Accounting for nonlinearity changes this conclusion. Fig. 1 shows scatter plots of log(T) (upper, blue scatter plot) and log(Mo) (lower, red scatter plot) against BMI in kg/m2 with linear regression lines and nonparametric (smoothing) regression curves superimposed on the data so that departures from linearity can be seen easily. (The data are for men aged 18–55 from the National Health and Nutrition Examination Survey (NHANES) for 2011–2016.) Although the nonparametric regression curves are close to the linear regression lines for BMI between 25 and 35, deviations from linearity occur at relatively high and low values of BMI. These nonlinearities allow the mean squared error (MSE) of log(T) values predicted from BMI using the regression line to be reduced by including log(Mo) as an additional predictor. (Subtracting a multiple of log(Mo) from the linearly predicted value of log(T) reduces the MSE caused by the departures from linearity.) A significant regression coefficient for log(Mo) arises because including log(Mo) as a predictor of log(T) reduces the prediction error due to model misspecification.
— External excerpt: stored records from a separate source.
-- ==== Sys2Proof/Laws/State.lean ====
section
/-!
SUPPORT. One lemma per field for every named update of the state, true by unfolding the update, so that no
proof has to unfold a record. A field an update does not name keeps its value.
-/

namespace Sys2Proof.Machine

variable (s : State)


/-! ### answer -/

@[simp] theorem answer_done (r : Resp) (d : Word32) : (answer s r d).done = s.done := rfl
@[simp] theorem answer_err (r : Resp) (d : Word32) : (answer s r d).err = s.err := rfl
@[simp] theorem answer_errCode (r : Resp) (d : Word32) : (answer s r d).errCode = s.errCode := rfl
@[simp] theorem answer_cmdErr (r : Resp) (d : Word32) : (answer s r d).cmdErr = s.cmdErr := rfl
@[simp] theorem answer_busyWr (r : Resp) (d : Word32) : (answer s r d).busyWr = s.busyWr := rfl
@[simp] theorem answer_doneIe (r : Resp) (d : Word32) : (answer s r d).doneIe = s.doneIe := rfl
@[simp] theorem answer_inLen (r : Resp) (d : Word32) : (answer s r d).inLen = s.inLen := rfl
@[simp] theorem answer_outLen (r : Resp) (d : Word32) : (answer s r d).outLen = s.outLen := rfl
@[simp] theorem answer_padCnt (r : Resp) (d : Word32) : (answer s r d).padCnt = s.padCnt := rfl
@[simp] theorem answer_errPos (r : Resp) (d : Word32) : (answer s r d).errPos = s.errPos := rfl
@[simp] theorem answer_inCap (r : Resp) (d : Word32) : (answer s r d).inCap = s.inCap := rfl
@[simp] theorem answer_lut (r : Resp) (d : Word32) : (answer s r d).lut = s.lut := rfl
@[simp] theorem answer_inMem (r : Resp) (d : Word32) : (answer s r d).inMem = s.inMem := rfl
@[simp] theorem answer_outMem (r : Resp) (d : Word32) : (answer s r d).outMem = s.outMem := rfl
@[simp] theorem answer_phase (r : Resp) (d : Word32) : (answer s r d).phase = s.phase := rfl
@[simp] theorem answer_n (r : Resp) (d : Word32) : (answer s r d).n = s.n := rfl
@[simp] theorem answer_i (r : Resp) (d : Word32) : (answer s r d).i = s.i := rfl
@[simp] theorem answer_seenPad (r : Resp) (d : Word32) : (answer s r d).seenPad = s.seenPad := rfl
@[simp] theorem answer_pad (r : Resp) (d : Word32) : (answer s r d).pad = s.pad := rfl
@[simp] theorem answer_outl (r : Resp) (d : Word32) : (answer s r d).outl = s.outl := rfl
@[simp] theorem answer_acc (r : Resp) (d : Word32) : (answer s r d).acc = s.acc := rfl
@[simp] theorem answer_cnt (r : Resp) (d : Word32) : (answer s r d).cnt = s.cnt := rfl
@[simp] theorem answer_j (r : Resp) (d : Word32) : (answer s r d).j = s.j := rfl
@[simp] theorem answer_pending (r : Resp) (d : Word32) : (answer s r d).pending = s.pending := rfl
@[simp] theorem answer_engineDue (r : Resp) (d : Word32) : (answer s r d).engineDue = s.engineDue := rfl
@[simp] theorem answer_resp (r : Resp) (d : Word32) : (answer s r d).resp = some ⟨r, d⟩ := rfl

/-! ### complete -/

@[simp] theorem complete_done (p : BitVec 2) (l : Index) : (complete s p l).done = true := rfl
@[simp] theorem complete_err (p : BitVec 2) (l : Index) : (complete s p l).err = false := rfl
@[simp] theorem complete_errCode (p : BitVec 2) (l : Index) : (complete s p l).errCode = .none := rfl
@[simp] theorem complete_cmdErr (p : BitVec 2) (l : Index) : (complete s p l).cmdErr = s.cmdErr := rfl
@[simp] theorem complete_busyWr (p : BitVec 2) (l : Index) : (complete s p l).busyWr = s.busyWr := rfl
@[simp] theorem complete_doneIe (p : BitVec 2) (l : Index) : (complete s p l).doneIe = s.doneIe := rfl
@[simp] theorem complete_inLen (p : BitVec 2) (l : Index) : (complete s p l).inLen = s.inLen := rfl
@[simp] theorem complete_outLen (p : BitVec 2) (l : Index) : (complete s p l).outLen = l.setWidth 32 := rfl
@[simp] theorem complete_padCnt (p : BitVec 2) (l : Index) : (complete s p l).padCnt = p.setWidth 32 := rfl
@[simp] theorem complete_errPos (p : BitVec 2) (l : Index) : (complete s p l).errPos = 0#32 := rfl
@[simp] theorem complete_inCap (p : BitVec 2) (l : Index) : (complete s p l).inCap = s.inCap := rfl
@[simp] theorem complete_lut (p : BitVec 2) (l : Index) : (complete s p l).lut = s.lut := rfl
@[simp] theorem complete_inMem (p : BitVec 2) (l : Index) : (complete s p l).inMem = s.inMem := rfl
@[simp] theorem complete_outMem (p : BitVec 2) (l : Index) : (complete s p l).outMem = s.outMem := rfl
@[simp] theorem complete_phase (p : BitVec 2) (l : Index) : (complete s p l).phase = .idle := rfl
@[simp] theorem complete_n (p : BitVec 2) (l : Index) : (complete s p l).n = s.n := rfl
@[simp] theorem complete_i (p : BitVec 2) (l : Index) : (complete s p l).i = s.i := rfl
@[simp] theorem complete_seenPad (p : BitVec 2) (l : Index) : (complete s p l).seenPad = s.seenPad := rfl
@[simp] theorem complete_pad (p : BitVec 2) (l : Index) : (complete s p l).pad = s.pad := rfl
@[simp] theorem complete_outl (p : BitVec 2) (l : Index) : (complete s p l).outl = s.outl := rfl
@[simp] theorem complete_acc (p : BitVec 2) (l : Index) : (complete s p l).acc = s.acc := rfl
@[simp] theorem complete_cnt (p : BitVec 2) (l : Index) : (complete s p l).cnt = s.cnt := rfl
@[simp] theorem complete_j (p : BitVec 2) (l : Index) : (complete s p l).j = s.j := rfl
@[simp] theorem complete_pending (p : BitVec 2) (l : Index) : (complete s p l).pending = s.pending := rfl
@[simp] theorem complete_engineDue (p : BitVec 2) (l : Index) : (complete s p l).engineDue = s.engineDue := rfl
@[simp] theorem complete_resp (p : BitVec 2) (l : Index) : (complete s p l).resp = s.resp := rfl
It does not provide evidence about whether reducing Mo would increase T. (Analogously, if Y = Z 2 and X = Z 0.5, where Z is uniformly distributed between 0 and 2, then a multiple linear regression model for predicting Y from both X and Z has a lower prediction error (MSE) than one for predicting Y from Z alone, even though only Z and not X determines the value of Y.) Restricting the range of BMI values considered to the interval from 25 to 35, where the linear and nonparametric regression models nearly coincide, makes log(Mo) no longer a significant predictor of log(T) in the linear multiple regression model, suggesting that fully controlling for confounding by BMI eliminates the association between log(Mo) and log(T). A significant regression coefficient that does not reflect a causal relationship, or that is eliminated by fully controlling for confounding, does not provide a sound basis for causal inference for hazard identification.

Fig. 1.

Fig. 1

Linear and nonlinear (smoothing) regressions for log(T) and log(Mo) as functions of BMI. The nonlinear curves are fit to the data using locally weighted scatterplot smoothing (LOWESS).
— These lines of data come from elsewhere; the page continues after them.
-- ==== Sys2Proof/Laws/Step.lean ====
section
/-!
SUPPORT. What a transaction, an engine step and one step of the machine can do, each said once.
-/

namespace Sys2Proof.Machine

open Sys2Proof

/-- The effect of a transaction on the block, its answer aside. -/
inductive TxnEffect (s : State) : State → Prop
  | none : TxnEffect s s
  | irqEn (b : Bool) : TxnEffect s { s with doneIe := b }
  | drop : s.phase ≠ .idle → TxnEffect s { s with busyWr := true }
  | inLen (d : Word32) : s.phase = .idle → TxnEffect s { s with inLen := d }
  | store (w : BitVec 14) (d : Word32) : s.phase = .idle → laneBase w < s.inCap →
    TxnEffect s (storeInWord s (laneBase w) d)
  | start : TxnEffect s (startRun s)
  | clr : TxnEffect s (clearStatus s)
  | clrStart : TxnEffect s (startRun (clearStatus s))

/-- Every transaction and every command answers, after one of eight effects. -/
theorem exec_txn_cases (i : Instr) (s : State) (hi : i.format ≠ .sel) :
    ∃ u r d, TxnEffect s u ∧ exec i s = .next (answer u r d) := by
  have ho : ∀ r d, ∃ u r' d', TxnEffect s u ∧ (Host.Outcome.next (answer s r d) : Result) = .next (answer u r' d') :=
    fun r d => ⟨s, r, d, .none, rfl⟩
  have hc : ∀ d, ∃ u r' d', TxnEffect s u ∧ execWrCtrl d s = .next (answer u r' d') := by
    intro d
    unfold execWrCtrl
    split
    · exact ho _ _
    · exact ⟨_, _, _, .start, rfl⟩
    · exact ⟨_, _, _, .clr, rfl⟩
    · exact ⟨_, _, _, .clrStart, rfl⟩
  cases i with
  | rdIn w => simp only [exec, execRdIn]; split <;> exact ho _ _
  | rdOut w => simp only [exec, execRdOut]; split <;> exact ho _ _
  | wrCtrl d => exact hc d
  | wrIrqEn d => exact ⟨_, _, _, .irqEn _, rfl⟩
  | wrInLen d =>
    simp only [exec, execWrInLen]
    split
    · exact ⟨_, _, _, .drop ((busy_iff s).1 ‹_›), rfl⟩
    · exact ⟨_, _, _, .inLen d ((not_busy_iff s).1 (Bool.not_eq_true _ ▸ ‹¬_›)), rfl⟩
  | wrIn w d =>
    simp only [exec, execWrIn]
    split
    · split
      · exact ⟨_, _, _, .drop ((busy_iff s).1 ‹_›), rfl⟩
      · exact ⟨_, _, _, .store w d ((not_busy_iff s).1 (Bool.not_eq_true _ ▸ ‹¬_›)) ‹_›, rfl⟩
    · exact ho _ _
  | wrOut w d => simp only [exec, execWrOut]; split <;> exact ho _ _
  | start r => exact ⟨_, _, _, .start, rfl⟩
  | clr r => exact ⟨_, _, _, .clr, rfl⟩
  | clrStart r => exact ⟨_, _, _, .clrStart, rfl⟩
  | _ => first | exact ho _ _ | exact absurd rfl hi

/-- The operation of a descriptor is no engine step (R213). -/
theorem decodeTD_format (cap : Nat) (td : TD) (d : Word32) : (decodeTD cap td d).format ≠ .sel := by
  unfold decodeTD decodeRegister
  repeat' split
  all_goals simp [Instr.format]

/-- What an engine step may do to OUT_MEM: change bytes below OUTL, in canonical form (R101, R153, R156). -/
structure OutputOnly (s : State) (m : Memory) : Prop where
  below : ∀ k, s.outl.toNat ≤ k → (memGet m k).getD (Config.outDraw k) = outByte s k
  wf : Memory.wf (outCap s) s.outMem = true → Memory.wf (outCap s) m = true

/-- The effect of an engine step that does not stop. -/
inductive EngineEffect (s : State) : State → Prop
  | none : EngineEffect s s
  | empty : EngineEffect s (complete s 0#2 0#17)
  | fail (code : ErrCode) (pos : Index) : code ≠ .none → EngineEffect s (raiseDecodeError s code pos)
  | enterVal : EngineEffect s { s with i := 0#17, seenPad := false, phase := .val }
  | accept (b : Bool) : EngineEffect s (acceptByte { s with seenPad := b })
  | enterDec (p : BitVec 2) (l : Index) :
    EngineEffect s { s with pad := p, outl := l, acc := 0#24, cnt := 0#2, i := 0#17, j := 0#17, phase := .dec }
  | symbol (m : Memory) (j : Index) (a : BitVec 24) (c : BitVec 2) : OutputOnly s m →
    EngineEffect s
      { s with
        outMem := m, j := j, acc := a, cnt := c, i := s.i + 1#17, phase := if atLast s then .tail else s.phase }
  | enterTail : EngineEffect s { s with phase := .tail }
  | finish (m : Memory) (j : Index) (a : BitVec 24) : OutputOnly s m →
    EngineEffect s (complete { s with outMem := m, j := j, acc := a } s.pad s.outl)

/-- An engine step that answers a next state has one of nine effects. -/
theorem exec_sel_cases {i : Instr} {s t : State} (hi : i.format = .sel) (h : exec i s = .next t) :
    EngineEffect s t := by
  have same : OutputOnly s s.outMem := ⟨fun _ _ => rfl, id⟩
  cases i with
  | idle c => obtain rfl : s = t := by simpa [exec, execIdle] using h
              exact .none
  | len c =>
    simp only [exec, execLen] at h
    split_ifs at h <;> obtain rfl := by simpa using h
    · exact .empty
    · exact .fail _ _ (by simp)
    · exact .enterVal
  | valSym =>
    simp only [exec, execValSym] at h
    split at h
    · simp at h
    · split_ifs at h <;> obtain rfl := by simpa using h
      · exact .fail _ _ (by simp)
      · exact .accept s.seenPad
  | valPad =>
    simp only [exec, execValPad] at h
    split at h
    · simp at h
    · split_ifs at h <;> obtain rfl := by simpa using h
      · exact .fail _ _ (by simp)
      · exact .accept true
  | valInv =>
    simp only [exec, execValInv] at h
    split at h
    · simp at h
    · obtain rfl := by simpa using h
      exact .fail _ _ (by simp)
  | prep c =>
    simp only [exec, execPrep] at h
    split at h
    · simp at h
    · split_ifs at h
      obtain rfl := by simpa using h
      exact .enterDec _ _
  | decSym =>
    simp only [exec, execDecSym] at h
    split at h
    · simp at h
    · split at h
      · simp at h
      · rename_i u hu
        obtain rfl := by simpa using h
        have hu' : ∃ m j, OutputOnly s m ∧ u = { s with outMem := m, j := j } := by
          split_ifs at hu
          · obtain ⟨h1, h2, h3, h4⟩ := emitGroup_spec hu
            refine ⟨u.outMem, u.j, ⟨fun k hk => ?_, h4⟩, h1⟩
            change outByte u k = _
            by_cases hj : s.j.toNat + 3 ≤ s.outl.toNat
            · rw [(h2 hj).2 k, if_neg (by omega)]
            · rw [h3 (by omega)]
          · obtain rfl := by simpa using hu
            exact ⟨_, _, same, rfl⟩
        obtain ⟨m, j, hm, rfl⟩ := hu'
        exact .symbol m j _ _ hm
  | decPad => obtain rfl := by simpa [exec, execDecPad] using h
              exact .enterTail
  | tail c =>
    simp only [exec, execTail] at h
    split_ifs at h
    · split at h
      · simp at h
      · rename_i u m hu
        obtain rfl := by simpa using h
        obtain ⟨h1, h2, h3, h4⟩ := emitTail_spec hu
        have hm : OutputOnly s u.outMem := ⟨fun k hk => by
          change outByte u k = _
          rw [h3 k, if_neg (by omega)], h4⟩
        rw [h1]
        exact .finish _ _ _ hm
    · obtain rfl := by simpa using h
      exact .finish s.outMem s.j s.acc same
  | decInv | unreachablePhase l | unreachableValClass3 | unreachableDecClass3 => cases h
  | _ => cases hi

/-- The operation of a selector is an engine step (R125). -/
theorem decodeSel_format (sel : Sel) : (decodeSel sel).format = .sel := by
  unfold decodeSel; split <;> rfl

/-- The state that the engine steps from: the machine's, with the cycle input used up and nothing owed. -/
def engineFrom (s : State) : State :=
  if s.engineDue then { s with engineDue := false } else { s with pending := s.pending.tail }

/-- Everything one step that answers a next state can be (R95, R294): a transaction, an engine step, a cycle
that holds the engine back, or a reset edge. -/
theorem step_cases {s t : State} (h : step s = .next t) :
    (∃ txn held rest, s.engineDue = false ∧ s.pending = .cycle (some txn) held :: rest ∧
      exec (decodeTD s.inCap txn.td txn.wdata) { s with pending := rest, engineDue := s.busy && !held } = .next t) ∨
    (∃ sel, selector s = some sel ∧ exec (decodeSel sel) (engineFrom s) = .next t ∧
      (s.engineDue = true ∨ s.pending = [] ∨ ∃ rest, s.pending = .cycle none false :: rest)) ∨
    (∃ rest, s.engineDue = false ∧ s.pending = .cycle none true :: rest ∧ t = { s with pending := rest }) ∨
    (∃ rest, s.engineDue = false ∧ s.pending = .rst :: rest ∧ t = resetEdge { s with pending := rest }) := by
  have hsel : ∀ u : State, u.phase = s.phase → u.i = s.i → u.inCap = s.inCap → u.inMem = s.inMem → u.lut = s.lut →
      selector u = selector s := by
    intro u h1 h2 h3 h4 h5
    simp only [selector, selectorClass, inRead, inByte, lutRead, h1, h2, h3, h4, h5]
  have heng : ∀ u : State, selector u = selector s → u = engineFrom s →
      (s.engineDue = true ∨ s.pending = [] ∨ ∃ rest, s.pending = .cycle none false :: rest) →
      (match fetchEngine u with
        | .run i t => exec i t
        | .edge t => .next t
        | .stop f => .fault f) = Host.Outcome.next t →
      ∃ sel, selector s = some sel ∧ exec (decodeSel sel) (engineFrom s) = .next t ∧
        (s.engineDue = true ∨ s.pending = [] ∨ ∃ rest, s.pending = .cycle none false :: rest) := by
    intro u h1 h2 h3 h4
    unfold fetchEngine at h4
    rw [h1] at h4
    cases hs : selector s with
    | none => simp [hs] at h4
    | some sel => exact ⟨sel, rfl, by simpa [hs, h2] using h4, h3⟩
  unfold step fetch at h
  by_cases hd : s.engineDue = true
  · rw [if_pos hd] at h
    exact .inr (.inl (heng { s with engineDue := false } (by rw [hsel] <;> rfl)
      (by rw [engineFrom, if_pos hd]) (.inl hd) h))
  · have hfrom : engineFrom s = { s with pending := s.pending.tail } := by rw [engineFrom, if_neg hd]
    rw [if_neg hd] at h
    have hd' : s.engineDue = false := by simpa using hd
    obtain ⟨p, hp⟩ : ∃ p, s.pending = p := ⟨_, rfl⟩
    rw [hp] at h
    match p, hp with
    | [], hp =>
      have hs : s = { s with pending := s.pending.tail } := by rw [hp, List.tail_nil, ← hp]
      exact .inr (.inl (heng s rfl (hfrom ▸ hs) (.inr (.inl hp)) h))
    | .cycle (some txn) held :: rest, hp => exact .inl ⟨txn, held, rest, hd', hp, h⟩
    | .cycle none true :: rest, hp =>
      exact .inr (.inr (.inl ⟨rest, hd', hp, by simpa [fetchCycle] using h.symm⟩))
    | .cycle none false :: rest, hp =>
      exact .inr (.inl (heng { s with pending := rest } (by rw [hsel] <;> rfl) (by rw [hfrom, hp, List.tail_cons])
        (.inr (.inr ⟨rest, hp⟩)) h))
    | .rst :: rest, hp => exact .inr (.inr (.inr ⟨rest, hd', hp, by simpa using h.symm⟩))

/-- The step that a class picks in VAL (R125). -/
def valStep : SymClass → Instr
  | .sym => .valSym
  | .pad => .valPad
  | .inv => .valInv
  | .never => .unreachableValClass3

/-- The step that a class picks in DEC (R125). -/
def decStep : SymClass → Instr
  | .sym => .decSym
  | .pad => .decPad
  | .inv => .decInv
  | .never => .unreachableDecClass3

/-- The class that the engine's selector reads (R125). -/
def currentClass (s : State) : SymClass := classOfCode (lutClassBits (lutRead s (inByte s s.i.toNat)))

/-- The step of the engine's own selector, phase by phase (R125, R140). -/
theorem decodeSel_selector {s : State} {sel : Sel} (h : selector s = some sel) :
    (s.phase = .idle ∧ decodeSel sel = .idle 0#2) ∨ (s.phase = .len ∧ decodeSel sel = .len 0#2) ∨
    (s.phase = .val ∧ s.i.toNat < s.inCap ∧ decodeSel sel = valStep (currentClass s)) ∨
    (s.phase = .prep ∧ decodeSel sel = .prep 0#2) ∨
    (s.phase = .dec ∧ s.i.toNat < s.inCap ∧ decodeSel sel = decStep (currentClass s)) ∨
    (s.phase = .tail ∧ decodeSel sel = .tail 0#2) ∨
    ((s.phase = .unused110 ∨ s.phase = .unused111) ∧ ∃ l, decodeSel sel = .unreachablePhase l) := by
  have hv : ∀ c : BitVec 2, decodeSel (0b010#3 ++ c) = valStep (classOfCode c) := by decide
  have hd : ∀ c : BitVec 2, decodeSel (0b100#3 ++ c) = decStep (classOfCode c) := by decide
  have hr : ∀ c, inRead s s.i.toNat = some c → s.i.toNat < s.inCap ∧ inByte s s.i.toNat = c := fun c hc =>
    inRead_eq_some.1 hc
  unfold selector selectorClass at h
  cases hp : s.phase <;> simp only [hp] at h
  case val | dec =>
    cases hi : inRead s s.i.toNat with
    | none => simp [hi] at h
    | some c =>
      obtain ⟨hlt, rfl⟩ := hr c hi
      obtain rfl := by simpa [hi] using h
      simp [phaseCode, hv, hd, currentClass, hlt]
  all_goals
    obtain rfl := by simpa using h
    simp [phaseCode, decodeSel, phaseOfCode, selPhase, selClass]

/-- The engine has a selector where it has an input byte to classify, and always in the other phases. -/
theorem selector_isSome {s : State} (h : s.phase = .val ∨ s.phase = .dec → s.i.toNat < s.inCap) :
    ∃ sel, selector s = some sel := by
  unfold selector selectorClass
  cases hp : s.phase <;> simp_all [inRead_of_lt]

end Sys2Proof.Machine
end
In summary, analyzing data with regression models that do not perfectly describe the data-generating process can lead to statistically significant regression coefficients even in the absence of any causal relationship. Much as a significant regression coefficient for exposure can simply indicate that including exposure reduces prediction errors due to measurement errors, it may also indicate that including exposure reduces prediction errors due to model misspecification. Neither has any necessary implications for hazard identification.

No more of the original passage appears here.